Transplanting my Scadoxus
It was coincidental that, a short while after I had taken photos of how I transplanted my Scadoxus, I received a query from Rosemary as to how Scadoxus should be planted.
Scadoxus should be transplanted in late autumn or early winter, after all the leaves have died down. Unfortunately my planning seldom coincides with reality. Half way through September I impulsively decided to move some of my Scadoxus into a new bed that I was building. I wanted them to have a really good start, considering that the bulbs were already sporting proud, green tufts of leaves. This is the way I did it:
I prepared the area in which the bulbs were to be planted by digging the soil over just enough to break up the larger clods. This is where one should add some compost but I forgot. Scadoxus are greedy feeders and they will be left in one position for some years.
Only then did I fetch the bulbs out of the ground.
For me, this is important: If the soil is wet on planting day, wait for another day or you could end up with soil compacted into cement. I like the soil be dry enough to sift easily through my fingers but moist enough to hold its shape.
Lifting the bulbs
Scadoxus have a smallish bulb with long to very long, white roots about the thickness of a pencil - the same type of roots as Clivia. I lifted the plants gently from their original position, being careful not to break the roots. If I were transplanting in autumn, I would probably have cut the longer roots to a more manageable length but because of the lateness of the season I decided to keep the roots as undamaged as possible. This in the hopes of hastening their readjustment to a new environment. I did notice a bit of Mole Rat damage. Some of the bulbs had been partially eaten and others were missing many or all of their roots.

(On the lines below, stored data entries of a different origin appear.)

-- ==== Sys2Proof/Certificates/Slice0/Obligations.lean ====
section
/-! DEFINITION. The statements for the provers, family by family of commands. Each docstring is the statement of OBLIGATIONS.json;
what they share is defined in Safety.lean. -/

open Sys2Proof Sys2Proof.Machine

/-- A step takes the command at the front of the queue and runs it on the state with the queue's rest. For every command and every
state, step of the state with the command at the front of its queue is exec of the command on the state with the rest of the
queue. Rests on the model's choices of log entry 1. -/
def Obligations.StepRunsTheFrontCommand : Prop :=
  ∀ (c : Instr) (rest : List Instr) (s : State), step { s with pending := c :: rest } = exec c { s with pending := rest }

/-- On an empty queue one CALLCLK cycle passes: CALLER_CYCLES rises by 1 while the Caller has power, and nothing changes without.
The model's choice (log entry 1): with no command waiting, a step lets one CALLCLK cycle of the Caller pass. With the Caller
powered, no dance card record queued and no drop to report, CALLER_CYCLES rises by 1, modulo 2^64, and nothing else changes;
without power nothing changes. A step on an empty queue always answers a next state. Rests on the model's choices of log entry
1. -/
def Obligations.EmptyQueuePassesACallerCycle : Prop :=
  ∀ s : State, s.pending = [] → s.steps ∧
    (s.callerOn = false → step s = .next s) ∧
    (s.callerOn = true → s.dcd.queueM = [] → s.dcd.queueC = [] → s.dcd.queueD = [] → s.dcd.dropPending = 0 →
      step s = .next { s with callerCycles := (s.callerCycles + 1) % 2 ^ 64 })

/-- After reset every register field reads the Default of its table, but STAGE and the values the log names. In the state after
reset every field of every register table reads its Default, but for the words of CFG.STAGE (1: the stage that runs), of slot
0's STATE (2: the Caller's context), and of MEM.SPARE_LEFT (log entry on tier C at manufacture). The queue of commands is
empty, the module is starting, no routine set is bound, no byte of a tier is listed, nothing was driven outwards. Rests on the
model's choices of log entries 7, 11. -/
def Obligations.ResetRegistersReadTheirDefaults : Prop :=
  (∀ a, a ≠ 0x20000 → a ≠ 0x70100 → a ≠ 0x90218 → ∀ f ∈ blockFields (a / 0x10000), f.at a = true →
    f.get (State.reset.word a) = f.dflt) ∧
  State.reset.get CFG_STAGE = 1 ∧ State.reset.getF CTX_S_STATE 0 0 = 2 ∧ State.reset.get MEM_SPARE_LEFT = 100 ∧
  State.reset.pending = [] ∧ State.reset.starting = true ∧ State.reset.out = [] ∧ State.reset.mem.a = [] ∧ State.reset.mem.b = [] ∧
  ∀ n, State.reset.setSt n = SetState.init

/-- The state after reset meets the invariants: canonical register words and tiers, and fuses as a module can have them. In the
state after reset the register words and the bytes of tiers A and B are in canonical form, and the fuses hold one hash, one
revocation bit and one test-privilege bit for each of the four customer slots (the unset fuses are a choice of the model,
named in the log). Rests on the model's choices of log entries 6, 7, 8. -/
def Obligations.ResetMeetsTheInvariants : Prop :=
  State.reset.regsWf = true ∧ State.reset.memWf = true ∧ State.reset.fusesWf = true

/-- Every step keeps the canonical form of the register words and of the bytes of tiers A and B. For every state whose register
words and whose tiers A and B are in canonical form (addresses strictly rising, no listed word at its Default, no listed byte
at zero), every next state a step answers, whatever the command at the front of the queue, is in that form too. Equal contents
are then equal data. -/
def Obligations.StepKeepsTheCanonicalForm : Prop :=
  ∀ s t : State, s.regsWf = true → s.memWf = true → step s = .next t → t.regsWf = true ∧ t.memWf = true

/-- No step clears a revocation fuse, and none changes a fused key or a test-privilege bit; the fuses stay well formed. For every
state and every next state a step answers: every revocation bit that was set is set, the fused key hashes and the test-
privilege bits are as before, and fuses that hold one hash and one bit for each of the four customer slots still do. Power
loss, resets and recovery hold are among the commands. -/
def Obligations.StepOnlyAddsRevocations : Prop :=
  ∀ s t : State, step s = .next t → maskIn s.revoked t.revoked ∧ t.keys = s.keys ∧ t.testPriv = s.testPriv ∧
    (s.fusesWf = true → t.fusesWf = true)

/-- No command changes the queue of waiting commands: a step consumes exactly the one at its front. For every state and every
command, a next state that exec answers has the queue it was given, so that a step of a state with a command at the front
leaves the rest of the queue, in order. Rests on the model's choices of log entry 1. -/
def Obligations.CommandsLeaveTheQueue : Prop :=
  (∀ (c : Instr) (s t : State), exec c s = .next t → t.pending = s.pending) ∧
  ∀ (c : Instr) (rest : List Instr) (s t : State), step { s with pending := c :: rest } = .next t → t.pending = rest

/-- SALU: each operation writes its result to RD and advances the PC by 8, and changes nothing else. For each of the 21 SALU
operations, issued by a set that can issue it, exec answers the state in which RD of that set holds the result that the table
of R109 gives for RA, RB (and RC in SEL), the PC is 8 further, every other scalar register and everything else of the set is
unchanged, and every other set and everything else of the module is unchanged. With RD = s0 the result is discarded. -/
def Obligations.ScalarRegisterOperations : Prop :=
  ∀ (s : State) (set : Fin 768) (rd ra rb rc : Fin 32),
    let x := s.setSt set.val
    let a := x.reg ra.val
    let b := x.reg rb.val
    (∀ e ∈ ([(.iAdd set rd ra rb, a + b), (.iSub set rd ra rb, a - b), (.iAnd set rd ra rb, a &&& b), (.iOr set rd ra rb, a ||| b),
        (.iXor set rd ra rb, a ^^^ b), (.iSll set rd ra rb, a <<< (b.toNat % 64)), (.iSrl set rd ra rb, a >>> (b.toNat % 64)),
        (.iSra set rd ra rb, BitVec.ofInt 64 (a.toInt / 2 ^ (b.toNat % 64))),
        (.iMul set rd ra rb, BitVec.ofNat 64 (a.toNat * b.toNat)),
        (.iMulhu set rd ra rb, BitVec.ofNat 64 (a.toNat * b.toNat / 2 ^ 64)),
        (.iMulhs set rd ra rb, BitVec.ofInt 64 (a.toInt * b.toInt / 2 ^ 64)),
        (.iDivu set rd ra rb, if b = 0 then 0xFFFFFFFFFFFFFFFF#64 else BitVec.ofNat 64 (a.toNat / b.toNat)),
        (.iRemu set rd ra rb, if b = 0 then a else BitVec.ofNat 64 (a.toNat % b.toNat)),
        (.iMin set rd ra rb, BitVec.ofInt 64 (min a.toInt b.toInt)), (.iMax set rd ra rb, BitVec.ofInt 64 (max a.toInt b.toInt)),
        (.iMinu set rd ra rb, BitVec.ofNat 64 (min a.toNat b.toNat)), (.iMaxu set rd ra rb, BitVec.ofNat 64 (max a.toNat b.toNat)),
        (.iSlt set rd ra rb, if a.toInt < b.toInt then 1 else 0), (.iSltu set rd ra rb, if a.toNat < b.toNat then 1 else 0),
        (.iSeq set rd ra rb, if a = b then 1 else 0)] : List (Instr × BitVec 64)),
      s.issues set.val [rd.val, ra.val, rb.val] →
        answers e.1 s fun t => s.onlySet t set.val ∧ x.onlyReg (t.setSt set.val) rd.val e.2 (x.pc + 8)) ∧
    (s.issues set.val [rd.val, ra.val, rb.val, rc.val] →
      answers (.iSel set rd ra rb rc) s fun t => s.onlySet t set.val ∧
        x.onlyReg (t.setSt set.val) rd.val (if x.reg rc.val ≠ 0 then a else b) (x.pc + 8))
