/-! ### State.post -/

@[simp] theorem post_pending (s : State) (n : Nat) (o : Out) : (s.post n o).pending = s.pending := rfl
@[simp] theorem post_regs (s : State) (n : Nat) (o : Out) : (s.post n o).regs = s.regs := rfl
@[simp] theorem post_callerCycles (s : State) (n : Nat) (o : Out) : (s.post n o).callerCycles = s.callerCycles := rfl
@[simp] theorem post_free (s : State) (n : Nat) (o : Out) : (s.post n o).free = s.free := rfl
@[simp] theorem post_epoch (s : State) (n : Nat) (o : Out) : (s.post n o).epoch = s.epoch := rfl
@[simp] theorem post_keys (s : State) (n : Nat) (o : Out) : (s.post n o).keys = s.keys := rfl
@[simp] theorem post_revoked (s : State) (n : Nat) (o : Out) : (s.post n o).revoked = s.revoked := rfl
@[simp] theorem post_testPriv (s : State) (n : Nat) (o : Out) : (s.post n o).testPriv = s.testPriv := rfl
@[simp] theorem post_paths (s : State) (n : Nat) (o : Out) : (s.post n o).paths = s.paths := rfl
@[simp] theorem post_boot (s : State) (n : Nat) (o : Out) : (s.post n o).boot = s.boot := rfl
@[simp] theorem post_units (s : State) (n : Nat) (o : Out) : (s.post n o).units = s.units := rfl
@[simp] theorem post_dcd (s : State) (n : Nat) (o : Out) : (s.post n o).dcd = s.dcd := rfl
@[simp] theorem post_archives (s : State) (n : Nat) (o : Out) : (s.post n o).archives = s.archives := rfl
@[simp] theorem post_saveNo (s : State) (n : Nat) (o : Out) : (s.post n o).saveNo = s.saveNo := rfl
@[simp] theorem post_hng (s : State) (n : Nat) (o : Out) : (s.post n o).hng = s.hng := rfl
@[simp] theorem post_pwr (s : State) (n : Nat) (o : Out) : (s.post n o).pwr = s.pwr := rfl
@[simp] theorem post_pins (s : State) (n : Nat) (o : Out) : (s.post n o).pins = s.pins := rfl
@[simp] theorem post_mgmt (s : State) (n : Nat) (o : Out) : (s.post n o).mgmt = s.mgmt := rfl
@[simp] theorem post_ctx (s : State) (n : Nat) (o : Out) : (s.post n o).ctx = s.ctx := rfl
@[simp] theorem post_mbx (s : State) (n : Nat) (o : Out) : (s.post n o).mbx = s.mbx := rfl
@[simp] theorem post_mem (s : State) (n : Nat) (o : Out) : (s.post n o).mem = s.mem := rfl
@[simp] theorem post_tierC (s : State) (n : Nat) (o : Out) : (s.post n o).tierC = s.tierC := rfl
@[simp] theorem post_fab (s : State) (n : Nat) (o : Out) : (s.post n o).fab = s.fab := rfl
@[simp] theorem post_sets (s : State) (n : Nat) (o : Out) : (s.post n o).sets = s.sets := rfl
@[simp] theorem post_groups (s : State) (n : Nat) (o : Out) : (s.post n o).groups = s.groups := rfl
@[simp] theorem post_enc (s : State) (n : Nat) (o : Out) : (s.post n o).enc = s.enc := rfl
@[simp] theorem post_frz (s : State) (n : Nat) (o : Out) : (s.post n o).frz = s.frz := rfl
@[simp] theorem post_opt (s : State) (n : Nat) (o : Out) : (s.post n o).opt = s.opt := rfl

@[simp] theorem post_word (s : State) (n : Nat) (o : Out) (z : Nat) : (s.post n o).word z = s.word z := by unfold State.word; rw [post_regs]
@[simp] theorem post_getF (s : State) (n : Nat) (o : Out) (g : Fld) (c1 c2 : Nat) : (s.post n o).getF g c1 c2 = s.getF g c1 c2 := getF_congr _ _ _ _ _ (post_regs ..)
@[simp] theorem post_get (s : State) (n : Nat) (o : Out) (g : Fld) : (s.post n o).get g = s.get g := get_congr _ _ _ (post_regs ..)
@[simp] theorem post_setSt (s : State) (n : Nat) (o : Out) (z : Nat) : (s.post n o).setSt z = s.setSt z := by unfold State.setSt; rw [post_sets]
@[simp] theorem post_slot (s : State) (n : Nat) (o : Out) (z : Nat) : (s.post n o).slot z = s.slot z := by unfold State.slot; rw [post_ctx]

/-! ### State.postMsg -/

@[simp] theorem postMsg_pending (s : State) (d v : Nat) (o : Out) : (s.postMsg d v o).pending = s.pending := rfl
@[simp] theorem postMsg_regs (s : State) (d v : Nat) (o : Out) : (s.postMsg d v o).regs = s.regs := rfl
@[simp] theorem postMsg_callerCycles (s : State) (d v : Nat) (o : Out) : (s.postMsg d v o).callerCycles = s.callerCycles := rfl
@[simp] theorem postMsg_free (s : State) (d v : Nat) (o : Out) : (s.postMsg d v o).free = s.free := rfl
@[simp] theorem postMsg_epoch (s : State) (d v : Nat) (o : Out) : (s.postMsg d v o).epoch = s.epoch := rfl
@[simp] theorem postMsg_keys (s : State) (d v : Nat) (o : Out) : (s.postMsg d v o).keys = s.keys := rfl
@[simp] theorem postMsg_revoked (s : State) (d v : Nat) (o : Out) : (s.postMsg d v o).revoked = s.revoked := rfl
@[simp] theorem postMsg_testPriv (s : State) (d v : Nat) (o : Out) : (s.postMsg d v o).testPriv = s.testPriv := rfl
@[simp] theorem postMsg_paths (s : State) (d v : Nat) (o : Out) : (s.postMsg d v o).paths = s.paths := rfl
@[simp] theorem postMsg_boot (s : State) (d v : Nat) (o : Out) : (s.postMsg d v o).boot = s.boot := rfl
@[simp] theorem postMsg_units (s : State) (d v : Nat) (o : Out) : (s.postMsg d v o).units = s.units := rfl
@[simp] theorem postMsg_dcd (s : State) (d v : Nat) (o : Out) : (s.postMsg d v o).dcd = s.dcd := rfl
@[simp] theorem postMsg_archives (s : State) (d v : Nat) (o : Out) : (s.postMsg d v o).archives = s.archives := rfl
@[simp] theorem postMsg_saveNo (s : State) (d v : Nat) (o : Out) : (s.postMsg d v o).saveNo = s.saveNo := rfl
@[simp] theorem postMsg_hng (s : State) (d v : Nat) (o : Out) : (s.postMsg d v o).hng = s.hng := rfl
@[simp] theorem postMsg_pwr (s : State) (d v : Nat) (o : Out) : (s.postMsg d v o).pwr = s.pwr := rfl
@[simp] theorem postMsg_pins (s : State) (d v : Nat) (o : Out) : (s.postMsg d v o).pins = s.pins := rfl
@[simp] theorem postMsg_mgmt (s : State) (d v : Nat) (o : Out) : (s.postMsg d v o).mgmt = s.mgmt := rfl
@[simp] theorem postMsg_ctx (s : State) (d v : Nat) (o : Out) : (s.postMsg d v o).ctx = s.ctx := rfl
@[simp] theorem postMsg_mbx (s : State) (d v : Nat) (o : Out) : (s.postMsg d v o).mbx = s.mbx := rfl
@[simp] theorem postMsg_mem (s : State) (d v : Nat) (o : Out) : (s.postMsg d v o).mem = s.mem := rfl
@[simp] theorem postMsg_tierC (s : State) (d v : Nat) (o : Out) : (s.postMsg d v o).tierC = s.tierC := rfl
@[simp] theorem postMsg_sets (s : State) (d v : Nat) (o : Out) : (s.postMsg d v o).sets = s.sets := rfl
@[simp] theorem postMsg_groups (s : State) (d v : Nat) (o : Out) : (s.postMsg d v o).groups = s.groups := rfl
@[simp] theorem postMsg_enc (s : State) (d v : Nat) (o : Out) : (s.postMsg d v o).enc = s.enc := rfl
@[simp] theorem postMsg_frz (s : State) (d v : Nat) (o : Out) : (s.postMsg d v o).frz = s.frz := rfl
@[simp] theorem postMsg_opt (s : State) (d v : Nat) (o : Out) : (s.postMsg d v o).opt = s.opt := rfl

@[simp] theorem postMsg_word (s : State) (d v : Nat) (o : Out) (z : Nat) : (s.postMsg d v o).word z = s.word z := by unfold State.word; rw [postMsg_regs]
@[simp] theorem postMsg_getF (s : State) (d v : Nat) (o : Out) (g : Fld) (c1 c2 : Nat) : (s.postMsg d v o).getF g c1 c2 = s.getF g c1 c2 := getF_congr _ _ _ _ _ (postMsg_regs ..)
@[simp] theorem postMsg_get (s : State) (d v : Nat) (o : Out) (g : Fld) : (s.postMsg d v o).get g = s.get g := get_congr _ _ _ (postMsg_regs ..)
@[simp] theorem postMsg_setSt (s : State) (d v : Nat) (o : Out) (z : Nat) : (s.postMsg d v o).setSt z = s.setSt z := by unfold State.setSt; rw [postMsg_sets]
@[simp] theorem postMsg_slot (s : State) (d v : Nat) (o : Out) (z : Nat) : (s.postMsg d v o).slot z = s.slot z := by unfold State.slot; rw [postMsg_ctx]

/-! ### State.setPhase -/

@[simp] theorem setPhase_pending (s : State) (p : Nat) : (s.setPhase p).pending = s.pending := by unfold State.setPhase; split <;> simp
@[simp] theorem setPhase_callerCycles (s : State) (p : Nat) : (s.setPhase p).callerCycles = s.callerCycles := by unfold State.setPhase; split <;> simp
@[simp] theorem setPhase_free (s : State) (p : Nat) : (s.setPhase p).free = s.free := by unfold State.setPhase; split <;> simp
@[simp] theorem setPhase_epoch (s : State) (p : Nat) : (s.setPhase p).epoch = s.epoch := by unfold State.setPhase; split <;> simp
@[simp] theorem setPhase_keys (s : State) (p : Nat) : (s.setPhase p).keys = s.keys := by unfold State.setPhase; split <;> simp
@[simp] theorem setPhase_revoked (s : State) (p : Nat) : (s.setPhase p).revoked = s.revoked := by unfold State.setPhase; split <;> simp
@[simp] theorem setPhase_testPriv (s : State) (p : Nat) : (s.setPhase p).testPriv = s.testPriv := by unfold State.setPhase; split <;> simp
@[simp] theorem setPhase_paths (s : State) (p : Nat) : (s.setPhase p).paths = s.paths := by unfold State.setPhase; split <;> simp
@[simp] theorem setPhase_boot (s : State) (p : Nat) : (s.setPhase p).boot = s.boot := by unfold State.setPhase; split <;> simp
@[simp] theorem setPhase_units (s : State) (p : Nat) : (s.setPhase p).units = s.units := by unfold State.setPhase; split <;> simp
@[simp] theorem setPhase_dcd (s : State) (p : Nat) : (s.setPhase p).dcd = s.dcd := by unfold State.setPhase; split <;> simp
@[simp] theorem setPhase_archives (s : State) (p : Nat) : (s.setPhase p).archives = s.archives := by unfold State.setPhase; split <;> simp
@[simp] theorem setPhase_saveNo (s : State) (p : Nat) : (s.setPhase p).saveNo = s.saveNo := by unfold State.setPhase; split <;> simp
@[simp] theorem setPhase_hng (s : State) (p : Nat) : (s.setPhase p).hng = s.hng := by unfold State.setPhase; split <;> simp
@[simp] theorem setPhase_pwr (s : State) (p : Nat) : (s.setPhase p).pwr = s.pwr := by unfold State.setPhase; split <;> simp
@[simp] theorem setPhase_pins (s : State) (p : Nat) : (s.setPhase p).pins = s.pins := by unfold State.setPhase; split <;> simp
@[simp] theorem setPhase_ctx (s : State) (p : Nat) : (s.setPhase p).ctx = s.ctx := by unfold State.setPhase; split <;> simp
@[simp] theorem setPhase_mbx (s : State) (p : Nat) : (s.setPhase p).mbx = s.mbx := by unfold State.setPhase; split <;> simp
@[simp] theorem setPhase_mem (s : State) (p : Nat) : (s.setPhase p).mem = s.mem := by unfold State.setPhase; split <;> simp
@[simp] theorem setPhase_tierC (s : State) (p : Nat) : (s.setPhase p).tierC = s.tierC := by unfold State.setPhase; split <;> simp
@[simp] theorem setPhase_fab (s : State) (p : Nat) : (s.setPhase p).fab = s.fab := by unfold State.setPhase; split <;> simp
@[simp] theorem setPhase_sets (s : State) (p : Nat) : (s.setPhase p).sets = s.sets := by unfold State.setPhase; split <;> simp
@[simp] theorem setPhase_groups (s : State) (p : Nat) : (s.setPhase p).groups = s.groups := by unfold State.setPhase; split <;> simp
@[simp] theorem setPhase_enc (s : State) (p : Nat) : (s.setPhase p).enc = s.enc := by unfold State.setPhase; split <;> simp
@[simp] theorem setPhase_frz (s : State) (p : Nat) : (s.setPhase p).frz = s.frz := by unfold State.setPhase; split <;> simp
@[simp] theorem setPhase_opt (s : State) (p : Nat) : (s.setPhase p).opt = s.opt := by unfold State.setPhase; split <;> simp
@[simp] theorem setPhase_links (s : State) (p : Nat) : (s.setPhase p).links = s.links := by unfold State.setPhase; split <;> simp

@[simp] theorem setPhase_setSt (s : State) (p : Nat) (z : Nat) : (s.setPhase p).setSt z = s.setSt z := by unfold State.setSt; rw [setPhase_sets]
@[simp] theorem setPhase_slot (s : State) (p : Nat) (z : Nat) : (s.setPhase p).slot z = s.slot z := by unfold State.slot; rw [setPhase_ctx]

/-! ### State.setPower -/

@[simp] theorem setPower_pending (s : State) (p : Nat) : (s.setPower p).pending = s.pending := by unfold State.setPower; split <;> simp
@[simp] theorem setPower_callerCycles (s : State) (p : Nat) : (s.setPower p).callerCycles = s.callerCycles := by unfold State.setPower; split <;> simp
@[simp] theorem setPower_free (s : State) (p : Nat) : (s.setPower p).free = s.free := by unfold State.setPower; split <;> simp
@[simp] theorem setPower_epoch (s : State) (p : Nat) : (s.setPower p).epoch = s.epoch := by unfold State.setPower; split <;> simp
@[simp] theorem setPower_keys (s : State) (p : Nat) : (s.setPower p).keys = s.keys := by unfold State.setPower; split <;> simp
@[simp] theorem setPower_revoked (s : State) (p : Nat) : (s.setPower p).revoked = s.revoked := by unfold State.setPower; split <;> simp
@[simp] theorem setPower_testPriv (s : State) (p : Nat) : (s.setPower p).testPriv = s.testPriv := by unfold State.setPower; split <;> simp
@[simp] theorem setPower_paths (s : State) (p : Nat) : (s.setPower p).paths = s.paths := by unfold State.setPower; split <;> simp
@[simp] theorem setPower_boot (s : State) (p : Nat) : (s.setPower p).boot = s.boot := by unfold State.setPower; split <;> simp
@[simp] theorem setPower_units (s : State) (p : Nat) : (s.setPower p).units = s.units := by unfold State.setPower; split <;> simp
@[simp] theorem setPower_dcd (s : State) (p : Nat) : (s.setPower p).dcd = s.dcd := by unfold State.setPower; split <;> simp
@[simp] theorem setPower_archives (s : State) (p : Nat) : (s.setPower p).archives = s.archives := by unfold State.setPower; split <;> simp
@[simp] theorem setPower_saveNo (s : State) (p : Nat) : (s.setPower p).saveNo = s.saveNo := by unfold State.setPower; split <;> simp
@[simp] theorem setPower_hng (s : State) (p : Nat) : (s.setPower p).hng = s.hng := by unfold State.setPower; split <;> simp
@[simp] theorem setPower_pwr (s : State) (p : Nat) : (s.setPower p).pwr = s.pwr := by unfold State.setPower; split <;> simp
@[simp] theorem setPower_pins (s : State) (p : Nat) : (s.setPower p).pins = s.pins := by unfold State.setPower; split <;> simp
@[simp] theorem setPower_ctx (s : State) (p : Nat) : (s.setPower p).ctx = s.ctx := by unfold State.setPower; split <;> simp
@[simp] theorem setPower_mbx (s : State) (p : Nat) : (s.setPower p).mbx = s.mbx := by unfold State.setPower; split <;> simp
@[simp] theorem setPower_mem (s : State) (p : Nat) : (s.setPower p).mem = s.mem := by unfold State.setPower; split <;> simp
@[simp] theorem setPower_tierC (s : State) (p : Nat) : (s.setPower p).tierC = s.tierC := by unfold State.setPower; split <;> simp
@[simp] theorem setPower_fab (s : State) (p : Nat) : (s.setPower p).fab = s.fab := by unfold State.setPower; split <;> simp
@[simp] theorem setPower_sets (s : State) (p : Nat) : (s.setPower p).sets = s.sets := by unfold State.setPower; split <;> simp
@[simp] theorem setPower_groups (s : State) (p : Nat) : (s.setPower p).groups = s.groups := by unfold State.setPower; split <;> simp
@[simp] theorem setPower_enc (s : State) (p : Nat) : (s.setPower p).enc = s.enc := by unfold State.setPower; split <;> simp
@[simp] theorem setPower_frz (s : State) (p : Nat) : (s.setPower p).frz = s.frz := by unfold State.setPower; split <;> simp
@[simp] theorem setPower_opt (s : State) (p : Nat) : (s.setPower p).opt = s.opt := by unfold State.setPower; split <;> simp
@[simp] theorem setPower_links (s : State) (p : Nat) : (s.setPower p).links = s.links := by unfold State.setPower; split <;> simp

You will find that a Scadoxus that has been undisturbed for a long time will have a huge bunch of these roots. Those in the pictures shown here are young plants and have only been in the ground for a year or two.
Using the flat of my hand and a circular motion, I made a large, round, saucer-shaped depression with a little hump of soil in the center. Why the hump? The experts say that this prevents an airspace below the bulb where disease or fungus could develop. I placed the bulb on the hump with the roots spread out around it, making sure that the top of the bulb would be just below ground level. I settled the bulb by gently wiggling it down onto the hump to fill up any air pockets. I covered the outer roots first, pressing them down a little into the soil. Finally I covered the all the roots with the soil left around the 'saucer' and patted the soil, gently first to settle the soil around the roots, then a firm patting down all round.
I'm sure the reason for planting in dry soil is now clear...
I won't lie. By the fifth bulb the job had become tedious and by the twelfth bulb I was working on autopilot.
Once all the bulbs were planted, I scattered the contents of a bag of compost over the patch. I would normally not bother with compost as I rely more on mulch for feeding the soil - I just happened to find an old bag of it lying around in a dark corner. I topped the patch with a thick layer of leaves and gave it a good, gentle soaking.
Will it work?
I hope so. I am not an expert - just a gardener. For me, doing it this way just felt right. So far, so good. It is now five weeks since the transplant was done and the plants don't seem to have noticed that they have moved. The acid test will be if they flower this year. Very probably not. Scadoxus do not like to be disturbed and will usually refuse to flower the season after a transplant. I'll definitely update this blog with the results.